No, I mean, what I kept feeling as I was doing the research was that I totally get her experience. So, none of it was shocking. One of the things that struck me is that how much of the machismo, what we would now not tolerate as women, both she and I as young actresses in Hollywood would absolutely not bat an eye at — the way she was treated, the way she was sexualized, the sexual things that were expected of her. It would be absolutely intolerable to anybody today, but was completely not even thought of as anything remiss whatsoever. It's only been recently that the same kind of behavior has taken on a totally different color in today's world.

Your husband, Simon Curtis, who directed My Week With Marilyn, clearly has a grounding in making films about classic Hollywood stars. Would you have any desire to pursue moving this from the stage to the screen if that opportunity came along?

I don't know. You'll have to see it, and then, we can discuss. Of course I would theoretically, but at the moment, I see it as such a piece of theater. It's hard for me to imagine how one would do the story of it on film for various reasons. Because it's not at all a biopic. I hope it's an unexpected journey, because you do learn a lot about Ava Gardner, but it's not really just her life story. It would take some kind of real visionary to figure out how to do the film or television version.
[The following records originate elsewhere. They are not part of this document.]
/-! ### The multiplier -/

/-- R67: at `F = 16` the cell of any build is the reference build's `6*d + cin` cell. -/
def Obligations.ReferenceCellIsTheCellAt16 : Prop := ∀ (d : Digit) (cin : Nat), cell 16 d cin = cell16 d cin

/-- R69: the split cell computes the digit and the carry of `F*d + cin`. (The spec marks R69 as its own derivation.) -/
def Obligations.CellIsMultiplyAdd : Prop :=
  ∀ (f : Nat) (d : Digit) (cin : Nat),
    (cell f d cin).1.val = (f * d.val + cin) % 10 ∧ (cell f d cin).2 = (f * d.val + cin) / 10

/-- R70: from a carry in `[0, F-1]` the cell hands on a carry in `[0, F-1]`, and its digit is in `[0, 9]`. (The spec
marks R70 as its own derivation.) -/
def Obligations.CellCarryStaysBelowFactor : Prop :=
  ∀ (f : Nat) (d : Digit) (cin : Nat), cin < f → (cell f d cin).1.val ≤ 9 ∧ (cell f d cin).2 < f

/-- R72: after `i` positions the pass holds the carry `(F * (V mod 10^i)) div 10^i`, below `F`, and the digits it
has written make up `F * (V mod 10^i)` with it; the carry out of the top is `(F * V) div 10^D`. (The spec marks R72
as its own derivation.) -/
def Obligations.PassCarryInvariant : Prop :=
  ∀ (f : Nat) (b : Buffer), 1 ≤ f →
    (∀ i ≤ b.length,
      (mulPassCarry f (b.take i)).carry = f * (val b % 10 ^ i) / 10 ^ i ∧
      (mulPassCarry f (b.take i)).carry < f ∧
      val (mulPassCarry f (b.take i)).buf + (mulPassCarry f (b.take i)).carry * 10 ^ i = f * (val b % 10 ^ i)) ∧
    (mulPassCarry f (b.take 0)).carry = 0 ∧
    (mulPassCarry f b).carry = f * val b / 10 ^ b.length

/-- R74: the pass multiplies by `F` modulo `10^D`. (The spec marks R74 as its own derivation.) -/
def Obligations.PassMultipliesModuloWindow : Prop :=
  ∀ (f : Nat) (b : Buffer),
    val (mulPass f b).1 = f * val b % 10 ^ b.length ∧ (mulPass f b).1 = enc b.length (f * val b)

/-- R71, R73: what the pass writes below a position does not depend on the digits from there up; in particular the
carry out of the top reaches no digit. -/
def Obligations.LowDigitsIgnoreHighDigits : Prop :=
  ∀ (f : Nat) (b high : Buffer), (mulPass f (b ++ high)).1.take b.length = (mulPass f b).1

/-- R75: the flag of the pass is "every digit of the result is even", over every position. -/
def Obligations.FlagIsAllEvenOfResult : Prop :=
  ∀ (f : Nat) (b : Buffer), (mulPass f b).2 = true ↔ ∀ d ∈ (mulPass f b).1, d.val % 2 = 0

/-- R41, R71: the loop over `MemRead` and `MemWrite` that runs in place leaves the same buffer, carry and parity as
the pass that builds a new buffer. (The spec marks R41 as its own derivation.) -/
def Obligations.InPlacePassIsThePass : Prop :=
  ∀ (f : Nat) (b : Buffer), passInPlace f b.length 0 0 true b = mulPassCarry f b

/-- R79: the corner cases of the pass, and that no power of two leaves a buffer of zeros. (The spec marks R79 as its
own derivation.) -/
def Obligations.PassCornerCases : Prop :=
  (∀ (f : Nat) (d : Digit), (mulPass f [d]).1 = [digitOf (f * d.val)] ∧ (mulPass f [d]).2 = even (digitOf (f * d.val))) ∧
  (∀ f n : Nat, mulPass f (List.replicate n 0) = (List.replicate n 0, true)) ∧
  (∀ (f : Nat) (b : Buffer), 10 ^ b.length ∣ f * val b → mulPass f b = (List.replicate b.length 0, true)) ∧
  (∀ f n : Nat, 1 ≤ f → f < 10 ^ n → val (mulPass f (List.replicate n 9)).1 = 10 ^ n - f) ∧
  (∀ d n : Nat, 1 ≤ d → enc d (2 ^ n) ≠ List.replicate d 0)

/-- R80: a buffer is the encoding of its value, and the value of an encoding is the number modulo `10^D`. (The spec
marks R80 as its own derivation.) -/
def Obligations.BufferRepresentationRoundTrips : Prop :=
  (∀ b : Buffer, enc b.length (val b) = b) ∧ ∀ d v : Nat, val (enc d v) = v % 10 ^ d

/-- R93: what a Match says about `2^n`. (The spec marks R93 as its own derivation.) -/
def Obligations.MatchMeansLowDigitsEven : Prop :=
  ∀ d n : Nat,
    (allEven (enc d (2 ^ n)) = true ↔ ∀ i < d, 2 ^ n / 10 ^ i % 10 % 2 = 0) ∧
    (2 ^ n < 10 ^ d → (allEven (enc d (2 ^ n)) = true ↔ ∀ x ∈ Nat.digits 10 (2 ^ n), x % 2 = 0)) ∧
    (allEven (enc d (2 ^ n)) = false → ∃ x ∈ Nat.digits 10 (2 ^ n), x % 2 = 1)

/-! ### The operations, where they complete -/

/-- R86: CHECK with `W_ENV = W` sets `CORE_PH` to RUN, and changes nothing else. -/
def Obligations.CheckPassesIntoRun : Prop :=
  ∀ s : State, s.live = true → s.corePh = .unchecked → s.wEnv = s.cfg.w → exec .check s = .next { s with corePh := .run }

/-- R86, R98: CHECK with any other `W_ENV` raises CFG_MISMATCH: the fault registers and one DIAG record, nothing
else. -/
def Obligations.CheckMismatchHalts : Prop :=
  ∀ s : State, s.live = true → s.corePh = .unchecked → s.wEnv ≠ s.cfg.w →
    exec .check s = .next (s.afterFault 1 0x00 (some s.wEnv))

/-- R87: SEED of an INIT lane leaves `2^k mod 10^D` in its buffer, 0 in its counter and batch position, and RUNNING;
no other lane, no record and no other register changes. -/
def Obligations.SeedInitialisesItsLane : Prop :=
  ∀ (k : LaneIdx) (s : State), s.live = true → s.corePh = .run → k.toNat < s.cfg.w → (s.lane k).phase = .init →
    ∃ t, exec (.seed k) s = .next t ∧
      t.lane k = { phase := .running, buf := enc s.cfg.d (2 ^ k.toNat), cnt := 0, bpos := 0 } ∧
      val (t.lane k).buf = 2 ^ k.toNat % 10 ^ s.cfg.d ∧
      t.out = s.out ∧ s.otherLanesSame t k ∧ s.sameElsewhere t

/-- R88: STEP of a RUNNING lane below its batch's end multiplies its buffer by `2^W` modulo `10^D`, emits it as a
Match exactly when all its digits are even, and counts; no other lane and no other register changes. -/
def Obligations.StepMultipliesAndDetects : Prop :=
  ∀ (k : LaneIdx) (s : State), s.live = true → s.corePh = .run → k.toNat < s.cfg.w → (s.lane k).phase = .running →
    (s.lane k).bpos < s.cfg.batch →
    ∃ t, exec (.step k) s = .next t ∧
      (t.lane k).buf = enc (s.lane k).buf.length (2 ^ s.cfg.w * val (s.lane k).buf) ∧
      (t.lane k).cnt.toNat = ((s.lane k).cnt.toNat + 1) % 2 ^ 64 ∧
      (t.lane k).bpos = (s.lane k).bpos + 1 ∧ (t.lane k).phase = .running ∧
      ((∀ d ∈ (t.lane k).buf, d.val % 2 = 0) → t.out = s.out ++ [.matched (t.lane k).buf]) ∧
      ((∃ d ∈ (t.lane k).buf, d.val % 2 = 1) → t.out = s.out) ∧
      s.otherLanesSame t k ∧ s.sameElsewhere t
I'd be open to ideas. It's very much a theatrical conceit. Never say never. But that definitely wasn't there in the back of my mind. I'm not thinking, "I can't wait till Hollywood gets their hands on this."

She was really renowned for her beauty at the peak of her fame. Were there things about aging and women in Hollywood that you wanted to bring to the forefront and the storytelling?

Yes, I really wanted to give the audience a sense of the toll that it had taken on her life to be blown up in this way and to be viewed as — she was literally called the "sexiest animal alive." That was the ticker tape that was underneath her image. I wanted to create a portrait of somebody trying to live a second act after that had been their first act and struggling, with a lot of courage and humanity and a lot of chutzpah, to do so. But it's an almost impossible thing to pull off. Particularly in her case, because she never had any confidence. She was so humble about her own ability as an actress, and she never thought of herself as a great actress or as a great intellect, even though she was incredibly smart. But because she was so uneducated, she always had a big insecurity about that. She was particularly vulnerable to being used by the system in that way. But because she had such a strong intelligence to her core, she actually lived her life as a feminist before she would even have defined the word for herself. She made choices for herself and was really a liberated woman. That's another thing that I tried to grapple with in the writing, which I found difficult because there was never any point where she was a badge-wearing, sign-carrying rebel of any kind. But she was because of her personality and because of the choices she made. She lived by those choices. But she never had any self-conscious idea about creating a movement or instigating change. She just lived her life. And that was her act of rebellion.